Всюду, куда хватало глаз, стояли советские автомашины всех моделей и марок, когда-либо выпускавшихся в СССР.
– Отвлеки сторожа, – шепнул Муромцев Сигимицу.
Пока Сигимицу «выбирал» машину, придираясь ко всему, к чему только можно придраться, Муромцев проник в дом.
Влетев в апартаменты хозяина, он первым делом наткнулся на сделавшую перманент и пластическую операцию Катрин с короной на лысоватой макушке.
Ротмистр взял помолодевшую ведьму за глотку и повелительно спросил:
– Сам где?
Старуха мотнула головой на ванную. Муромцев рванул дверь и обалдел.
В ванне, до краев наполненной советскими деньгами самых крупных купюр, лежал, улыбаясь зубами молодого аллигатора, Залупини, курил и, попивая абсент под музыку народной французской песни «Жани-Мани», читал отдававшую свежей типографской краской издательства «Посев» книгу собственного сочинения «“Бабки” на бочку».
– Что, сбылась вековая мечта валютчика? – спросил ошеломленного Залупини Муромцев.

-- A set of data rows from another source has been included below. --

/-- A scalar atomic on 64 bits at s[a] (R244): the operand y, and for a compare and swap the new value z. -/
def State.scalarAtomic (s : State) (op : RemoteOp) (d a : Reg) (y z : DWord) : State :=
  s.resume (fun go => s.withScalars [d, a]
      (s.issue s [(scalarLane, (s.rdS a).toNat)] [y.toNat + 2 ^ 64 * (if op = .cas then z.toNat else 0)] 8 (.atomic (hostTakes op)) go)) fun b s =>
    s.afterRelease (mRelease s.mode) fun s => s.orFly b 8 true (fun s e _ => { s.flight op (.s (regIdx d)) e with y, z }) id fun s =>
      s.runAtomics b op 8 (fun _ x old => scalarNew op (BitVec.ofNat 64 (atomicLow 8 x)) (BitVec.ofNat 64 (atomicHigh 8 x)) old) fun s0 old s1 =>
        s0.done ((s1.wrS d (BitVec.ofNat 64 (old scalarLane))).acquire (mAcquire s1.mode)) 1

def execSaadd (d a : Reg) (s : State) : Host.Outcome State Fault Refusal :=
  ran s (s.scalarAtomic .add d a (s.rdS d) 0)
/-- SACAS: an odd s index in d raises 0x03; s[d + 1] is the new value. -/
def execSacas (d a : Reg) (s : State) : Host.Outcome State Fault Refusal :=
  ran s (if regIdx d % 2 = 1 then s.trap { cause := 0x03 }
    else s.scalarAtomic .cas d a (s.rdS d) (s.g.sr (regIdx d + 1)))

/-! ## FENCE, PREF, INVL (R245, R246) -/

/-- FENCE. Its acquire follows every earlier access of the strands (R245, R390), so that it waits for their flights. -/
def execFence (s : State) : Host.Outcome State Fault Refusal :=
  ran s (s.afterRelease (mRelease s.mode) fun s =>
    if mAcquire s.mode && s.flies s.gk s.ks then s.await .load else s.done (s.acquire (mAcquire s.mode)) 1)

/-- Runs PREF or INVL: f on the line of each active lane whose address would not fault. -/
def State.lineOp (s : State) (a b : Reg) (f : State → Nat → Nat → State) : State :=
  s.withOperands { srcs := [memUse a b], typeOk := !s.badMem a b } fun s1 vals =>
    let vas := s.lanes.map fun l => s.laneAddr b ((vals l).getD 0 [])
    s.done (vas.foldl (fun s va => if (s.pcheck va .read).isSome then s else f (s.keepXlate s.g.core (s.asidOf s.g) va) va (s.pa va / 128)) s1) 1

/-- PREF fills the line; it may as well be dropped (R246). -/
def execPref (a b : Reg) (s : State) : Host.Outcome State Fault Refusal :=
  ran s (s.lineOp a b fun s va line => s.loadLine s.g.core line false false (s.vkey va))

/-- INVL drains the line's buffered bytes and drops it from the core's L1. -/
def execInvl (a b : Reg) (s : State) : Host.Outcome State Fault Refusal :=
  ran s (s.lineOp a b fun s _ line => (s.drainLine s.g.core line).onCore s.g.core fun c => c.dropL1 (· == line))

/-! ## Events of the memory system -/

/-- WCB_DRAIN: a buffered line goes to where it is performed (R238). -/
def execWcbDrain (core line : Nat) (s : State) : Host.Outcome State Fault Refusal := ran s (s.drainLine core line)

/-- The request at an index that no earlier request for the same line precedes (R325). -/
def pickReq (q : List SliceReq) (idx : Nat) : Option SliceReq :=
  match q[idx]? with
  | some r => if (q.take idx).any (·.line == r.line) then none else some r
  | none => none

/-- SLICE_REQUEST: a slice performs a queued request; requests of one line keep their order (R325). -/
def execSliceRequest (stack slice idx : Nat) (s : State) : Host.Outcome State Fault Refusal :=
  let q := tget [] (s.stack stack).queue slice
  ran s <| match pickReq q idx with
    | some r => (s.onStack stack fun k => { k with queue := tput [] k.queue slice (ldel q idx) }).perform r
    | none => s

/-- EDGE_MEMORY_REQUEST: an edge die performs a queued access to its memory (R448). -/
def execEdgeMemoryRequest (edge idx : Nat) (s : State) : Host.Outcome State Fault Refusal :=
  let q := tget [] s.edge edge
  ran s <| match pickReq q idx with
    | some r => ({ s with edge := tput [] s.edge edge (ldel q idx) }).perform r
    | none => s

/-- LOAD_RESPONSE: a group's outstanding load or flight is performed (R382). -/
def execLoadResponse (group idx : Nat) (s : State) : Host.Outcome State Fault Refusal :=
  ran s <| match (s.loads.filter (·.group == group))[idx]? with
    | some r => s.fixLoad r
    | none => s

/-- Delivers the first posted message that satisfies a condition. -/
def State.deliverFirst (s : State) (p : Msg → Bool) : State :=
  match s.msgs.find? fun m => p m.msg with
  | some m => ({ s with msgs := s.msgs.erase m }).deliver m.msg
  | none => s

/-- SIGNATURE_PUBLISH: a core takes the next signature published to it and acknowledges (R387). -/
def execSignaturePublish (core : Nat) (s : State) : Host.Outcome State Fault Refusal :=
  ran s (s.deliverFirst fun m => match m with | .signature c _ => c == core | _ => false)
/-- HANDLE_ENTRY_DROP: a core drops the handle entry a swap named and acknowledges (R340). -/
def execHandleEntryDrop (core : Nat) (s : State) : Host.Outcome State Fault Refusal :=
  ran s (s.deliverFirst fun m => match m with | .drop c _ _ => c == core | _ => false)
/-- SRWAYS_PUBLISH: a core takes a stack's new way count (R330). -/
def execSrwaysPublish (core : Nat) (s : State) : Host.Outcome State Fault Refusal :=
  ran s (s.deliverFirst fun m => match m with | .ways c _ _ => c == core | _ => false)

end Sys2Proof.Machine
end

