-- ==== Sys2Proof/Machine/Scalar.lean ====
section
/-!
DEFINITION. The scalar instructions of rows 0x2_ and 0x3_ (R106, R130-R136).
-/
namespace Sys2Proof.Machine

/-- a shifted left, right or right with sign copies by an unsigned count (R130). -/
def shl64 (a : DWord) (n : Nat) : DWord := if 64 ≤ n then 0 else a <<< n
def shr64 (a : DWord) (n : Nat) : DWord := if 64 ≤ n then 0 else a >>> n
def sra64 (a : DWord) (n : Nat) : DWord := a.sshiftRight (min n 63)

/-- SDIV: truncated; a zero divisor gives all ones (R43, R130). -/
def sdiv64 (a b : DWord) : DWord := if b = 0 then BitVec.allOnes 64 else BitVec.ofInt 64 (a.toInt.tdiv b.toInt)

/-- Leading zero bits of a w-bit number. -/
def clz (w n : Nat) : Nat := w - bits n

/-- Set bits among the lowest w of a number. -/
def popc (n : Nat) : Nat → Nat
  | 0 => 0
  | w + 1 => (if n.testBit w then 1 else 0) + popc n w

def execSadd (d a b : Reg) (s : State) : Host.Outcome State Fault Refusal :=
  ran s (s.scalarOp [a, b] d (s.rdS a + s.rdS b) 1)
def execSsub (d a b : Reg) (s : State) : Host.Outcome State Fault Refusal :=
  ran s (s.scalarOp [a, b] d (s.rdS a - s.rdS b) 1)
def execSmul (d a b : Reg) (s : State) : Host.Outcome State Fault Refusal :=
  ran s (s.scalarOp [a, b] d (s.rdS a * s.rdS b) 1)
/-- SMULH: the signed high half, rounded down. -/
def execSmulh (d a b : Reg) (s : State) : Host.Outcome State Fault Refusal :=
  ran s (s.scalarOp [a, b] d (BitVec.ofInt 64 ((s.rdS a).toInt * (s.rdS b).toInt / 2 ^ 64)) 1)
def execSdiv (d a b : Reg) (s : State) : Host.Outcome State Fault Refusal :=
  ran s (s.scalarOp [a, b] d (sdiv64 (s.rdS a) (s.rdS b)) 1)
def execSdivn (d a b : Reg) (s : State) : Host.Outcome State Fault Refusal :=
  ran s (s.scalarOp [a, b] d (if s.rdS b = 0 then BitVec.allOnes 64 else s.rdS a / s.rdS b) 1)
/-- SREM: a - b SDIV(a, b); a zero divisor gives a. -/
def execSrem (d a b : Reg) (s : State) : Host.Outcome State Fault Refusal :=
  ran s (s.scalarOp [a, b] d (if s.rdS b = 0 then s.rdS a else s.rdS a - s.rdS b * sdiv64 (s.rdS a) (s.rdS b)) 1)
def execSand (d a b : Reg) (s : State) : Host.Outcome State Fault Refusal :=
  ran s (s.scalarOp [a, b] d (s.rdS a &&& s.rdS b) 1)
def execSor (d a b : Reg) (s : State) : Host.Outcome State Fault Refusal :=
  ran s (s.scalarOp [a, b] d (s.rdS a ||| s.rdS b) 1)
def execSxor (d a b : Reg) (s : State) : Host.Outcome State Fault Refusal :=
  ran s (s.scalarOp [a, b] d (s.rdS a ^^^ s.rdS b) 1)
def execSshl (d a b : Reg) (s : State) : Host.Outcome State Fault Refusal :=
  ran s (s.scalarOp [a, b] d (shl64 (s.rdS a) (s.rdS b).toNat) 1)
def execSshr (d a b : Reg) (s : State) : Host.Outcome State Fault Refusal :=
  ran s (s.scalarOp [a, b] d (shr64 (s.rdS a) (s.rdS b).toNat) 1)
def execSsra (d a b : Reg) (s : State) : Host.Outcome State Fault Refusal :=
  ran s (s.scalarOp [a, b] d (sra64 (s.rdS a) (s.rdS b).toNat) 1)
def execSmin (d a b : Reg) (s : State) : Host.Outcome State Fault Refusal :=
  ran s (s.scalarOp [a, b] d (if (s.rdS b).slt (s.rdS a) then s.rdS b else s.rdS a) 1)
def execSmax (d a b : Reg) (s : State) : Host.Outcome State Fault Refusal :=
  ran s (s.scalarOp [a, b] d (if (s.rdS a).slt (s.rdS b) then s.rdS b else s.rdS a) 1)

/-- SCMP: unsigned under the n types, signed under every other; one truth value for the set (R131). -/
def execScmp (pd : BitVec 3) (c : Cond) (a b : Reg) (s : State) : Host.Outcome State Fault Refusal :=
  let t := mType s.mode
  let lt := if t < 8 ∧ t % 2 = 1 then (s.rdS a).ult (s.rdS b) else (s.rdS a).slt (s.rdS b)
  ran s (s.withScalars [a, b] (s.done (s.putPred pd.toNat (condHolds c lt (s.rdS a == s.rdS b))) 1))

def execSaddi (d a : Reg) (imm : BitVec 8) (s : State) : Host.Outcome State Fault Refusal :=
  ran s (s.scalarOp [a] d (s.rdS a + imm.signExtend 64) 1)
def execSmovi (d : Reg) (imm : BitVec 16) (s : State) : Host.Outcome State Fault Refusal :=
  ran s (s.scalarOp [] d (imm.signExtend 64) 1)
def execSmovx (d : Reg) (imm : BitVec 32) (s : State) : Host.Outcome State Fault Refusal :=
  ran s (s.scalarOp [] d (imm.signExtend 64) 2)
def execSmovxh (d : Reg) (imm : BitVec 32) (s : State) : Host.Outcome State Fault Refusal :=
  ran s (s.scalarOp [] d (imm ++ (s.rdS d).setWidth 32) 2)
def execSshli (d a : Reg) (imm : BitVec 8) (s : State) : Host.Outcome State Fault Refusal :=
  ran s (s.scalarOp [a] d (shl64 (s.rdS a) imm.toNat) 1)
def execSshri (d a : Reg) (imm : BitVec 8) (s : State) : Host.Outcome State Fault Refusal :=
  ran s (s.scalarOp [a] d (shr64 (s.rdS a) imm.toNat) 1)
def execSsrai (d a : Reg) (imm : BitVec 8) (s : State) : Host.Outcome State Fault Refusal :=
  ran s (s.scalarOp [a] d (sra64 (s.rdS a) imm.toNat) 1)
def execSandi (d a : Reg) (imm : BitVec 8) (s : State) : Host.Outcome State Fault Refusal :=
  ran s (s.scalarOp [a] d (s.rdS a &&& imm.zeroExtend 64) 1)
def execSmadi (d a : Reg) (imm : BitVec 8) (s : State) : Host.Outcome State Fault Refusal :=
  ran s (s.scalarOp [a] d (s.rdS d + s.rdS a * imm.signExtend 64) 1)
def execSpopc (d a : Reg) (s : State) : Host.Outcome State Fault Refusal :=
  ran s (s.scalarOp [a] d (BitVec.ofNat 64 (popc (s.rdS a).toNat 64)) 1)
def execSclz (d a : Reg) (s : State) : Host.Outcome State Fault Refusal :=
  ran s (s.scalarOp [a] d (BitVec.ofNat 64 (clz 64 (s.rdS a).toNat)) 1)

/-- RFAL: the lowest active lane's value, a pair under the 64-bit types, sign-extended under i32; 0 with no active
lane. Field a holds a v code (R133, R134). -/
def execRfal (d a : Reg) (s : State) : Host.Outcome State Fault Refusal :=
  let t := mType s.mode
  let n := typeWords t
  let x : DWord := match s.lanes, a with
    | l :: _, .v i =>
      if n = 2 then s.g.vr (i.val + 1) l ++ s.g.vr i.val l
      else if t = 0 then (s.g.vr i.val l).signExtend 64 else (s.g.vr i.val l).zeroExtend 64
    | _, _ => 0
  let badA := match a with | .v i => misaligned i.val n | _ => true
  ran s <| if s.badS d || badA then s.trap { cause := 0x03 }
    else if s.g.notHeld a n then s.trap { cause := 0x04 }
    else s.done (s.wrS d x) 1

/-- A mask of the lanes that satisfy a condition. -/
def maskOf (ls : List Nat) (p : Nat → Bool) : DWord :=
  ls.foldl (fun m l => if p l then m ||| ((1 : DWord) <<< l) else m) 0

/-- SMASK: the predicate in every lane of the set, whatever its mask and guard (R133, R135). -/
def execSmask (d : Reg) (pa : BitVec 3) (s : State) : Host.Outcome State Fault Refusal :=
  ran s (s.scalarOp [] d (maskOf s.setLanes fun l => s.g.pr pa.toNat l) 1)

/-- The identity values of SID (R136). -/
def State.identity (s : State) (k : Nat) : Nat :=
  match k with
  | 0 => s.g.core
  | 1 => stackOf s.g.core
  | 2 => s.g.core / 4 % 4
  | 3 => s.g.part
  | 4 => s.leadK
  | 5 => s.g.width / 4
  | 6 => s.g.launch
  | _ => s.lau.lrec.teamsX * s.lau.lrec.teamsY

def execSid (d : Reg) (imm : BitVec 8) (s : State) : Host.Outcome State Fault Refusal :=
  ran s (s.scalarOp [] d (BitVec.ofNat 64 (s.identity imm.toNat)) 1)

/-- SSEL: by the predicate of the set's lowest lane (R133, R135). -/
def execSsel (d : Reg) (pk : BitVec 3) (a b : Reg) (s : State) : Host.Outcome State Fault Refusal :=
  ran s (s.scalarOp [a, b] d (if s.g.pr pk.toNat (s.setLanes.headD 0) then s.rdS a else s.rdS b) 2)

end Sys2Proof.Machine
end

– Однако, граф, – замурлыкал Окладов, – неловко как-то. Я принимаю ванну… Вы врываетесь…
– Вот что, – сказал, вытряхивая из «бабок» французского Ротшильда, Муромцев. – Я уполномочен исполнить завещание Бочкина.
– А мне ничего не надо, – смеясь, сказал Окладов.
– Как так?
– У меня все есть. Я это говно, – он кивнул за окно, где стояли автомобили, – здесь покупаю за копейки у Внешторга и продаю за копейки, как тот еврей, но только за валюту.
– И берут?
– Берут. На один-то раз их хватает…
– Бочкин оставил тебе миллион.
– В какой валюте?
– В тугриках.
– В чем??
– Знаешь что, милок, – строго сказал Муромцев, – хватит-ка вые…ваться. Условие таково, что для получения наследства мы должны быть в наличии все, и притом – в Стамбуле.
– А я не поеду. Да и жена моя, если узнает, что Бочкин умер, окочурится от разрыва сердца.
– Му. к, мы сначала ей выдадим наследство, а потом скажем, – улыбнулся истопник.
– Это меняет дело, – сверкнул глазами Окладов. – А когда ехать? Катрин! – закричал Окладов. – Мы тотчас же едем в Турцию.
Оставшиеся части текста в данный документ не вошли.